Pull every line holding the word "simp" out of the data and copy it.

====================

-- ==== Sys2Proof/Laws/Operands.lean ====
section
/-! SUPPORT. What the operand checks say, and what the bit-vector computations are in plain numbers. -/

namespace Sys2Proof.Machine

theorem configInRange_iff (lc lp pb : BitVec 4) :
    configInRange lc lp pb = true ↔ lc.toNat ≤ 8 ∧ lp.toNat ≤ 4 ∧ pb.toNat ≤ 4 := by
  rw [configInRange, Bool.and_eq_true, Bool.and_eq_true, decide_eq_true_iff, decide_eq_true_iff, decide_eq_true_iff,
    and_assoc]
  rfl

theorem lengthInRange_iff (len : BitVec 9) : lengthInRange len = true ↔ 2 ≤ len.toNat ∧ len.toNat ≤ 273 := by
  rw [lengthInRange, Bool.and_eq_true, decide_eq_true_iff, decide_eq_true_iff]
  rfl

theorem histCheck_iff (dist : Nat) (s : State) :
    histCheck dist s = true ↔ dist ≤ s.es.totalPos.toNat ∧ dist ≤ s.dictEff.toNat := by
  simp [histCheck]

/-- `pos_state` is the position modulo `2^pb` (R34). -/
theorem positionState_toNat (pb : BitVec 4) (totalPos : BitVec 64) (h : pb.toNat ≤ 4) :
    (positionState pb totalPos).toNat = totalPos.toNat % 2 ^ pb.toNat := by
  have h1 : ((1#64 <<< pb.toNat) - 1).toNat = 2 ^ pb.toNat - 1 := by
    have : pb.toNat = 0 ∨ pb.toNat = 1 ∨ pb.toNat = 2 ∨ pb.toNat = 3 ∨ pb.toNat = 4 := by omega
    rcases this with h | h | h | h | h <;> rw [h] <;> rfl
  have h2 : totalPos.toNat % 2 ^ pb.toNat < 16 := by
    have := Nat.mod_lt totalPos.toNat (show 0 < 2 ^ pb.toNat by positivity)
    have : 2 ^ pb.toNat ≤ 2 ^ 4 := Nat.pow_le_pow_right (by omega) h
    omega
  simp only [positionState, BitVec.toNat_setWidth, BitVec.toNat_and]
  rw [show (1 <<< pb.toNat - 1 : BitVec 64) = (1#64 <<< pb.toNat) - 1 from rfl, h1, Nat.and_two_pow_sub_one_eq_mod]
  exact Nat.mod_eq_of_lt h2

/-- The probability update in plain numbers (R86). -/
theorem adapt_toNat (p : Prob) (b : Bool) (h : p.toNat ≤ 2048) :
    (adapt p b).toNat = if b then p.toNat - p.toNat / 32 else p.toNat + (2048 - p.toNat) / 32 := by
  have hs : probScale.toNat = 2048 := rfl
  cases b
  · simp only [adapt, moveBits, Bool.false_eq_true, if_false, BitVec.toNat_add, BitVec.toNat_ushiftRight,
      BitVec.toNat_sub, hs, Nat.shiftRight_eq_div_pow]
    omega
  · simp only [adapt, moveBits, if_true, BitVec.toNat_sub, BitVec.toNat_ushiftRight, Nat.shiftRight_eq_div_pow]
    omega

/-- The numbers behind R86 and R87: how far the cut of an interval stays from both its ends. -/
theorem cut_bounds (w p : Nat) (hw : 2 ^ 24 ≤ w) (hw' : w < 2 ^ 32) (hp : 31 ≤ p) (hp' : p ≤ 2017) :
    253952 ≤ w / 2 ^ 11 * p ∧ w / 2 ^ 11 * p < w ∧ w / 2 ^ 11 * p < 2 ^ 32 ∧ w / 2 ^ 11 * p + 2 ^ 16 ≤ w := by
  have h1 : 8192 ≤ w / 2 ^ 11 := by omega
  have h2 : w / 2 ^ 11 * p ≤ w / 2 ^ 11 * 2017 := Nat.mul_le_mul_left _ hp'
  have h3 : 8192 * 31 ≤ w / 2 ^ 11 * p := Nat.mul_le_mul h1 hp
  omega

/-- The product of R86 does not wrap. -/
theorem bound_toNat (w : BitVec 32) (p : Prob) (hw : 2 ^ 24 ≤ w.toNat) (hp : 31 ≤ p.toNat) (hp' : p.toNat ≤ 2017) :
    (bound w p).toNat = w.toNat / 2 ^ 11 * p.toNat := by
  have := cut_bounds w.toNat p.toNat hw w.isLt hp hp'
  simp only [bound, probBits, BitVec.toNat_mul, BitVec.toNat_ushiftRight, BitVec.toNat_setWidth,
    Nat.shiftRight_eq_div_pow]
  rw [Nat.mod_eq_of_lt (a := p.toNat) (by omega), Nat.mod_eq_of_lt this.2.2.1]

/-- What Shift_low leaves in `low`, in plain numbers (R90). -/
theorem shifted_low_toNat (low : BitVec 64) :
    (((low.extractLsb' 0 32) <<< 8).setWidth 64).toNat = low.toNat % 2 ^ 24 * 2 ^ 8 := by
  simp only [BitVec.toNat_setWidth, BitVec.toNat_shiftLeft, BitVec.extractLsb'_toNat, Nat.shiftLeft_eq,
    Nat.shiftRight_zero]
  omega

end Sys2Proof.Machine
end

====================

**TASK ANSWER:**
  simp [histCheck]
  simp only [positionState, BitVec.toNat_setWidth, BitVec.toNat_and]
  · simp only [adapt, moveBits, Bool.false_eq_true, if_false, BitVec.toNat_add, BitVec.toNat_ushiftRight,
  · simp only [adapt, moveBits, if_true, BitVec.toNat_sub, BitVec.toNat_ushiftRight, Nat.shiftRight_eq_div_pow]
  simp only [bound, probBits, BitVec.toNat_mul, BitVec.toNat_ushiftRight, BitVec.toNat_setWidth,
  simp only [BitVec.toNat_setWidth, BitVec.toNat_shiftLeft, BitVec.extractLsb'_toNat, Nat.shiftLeft_eq,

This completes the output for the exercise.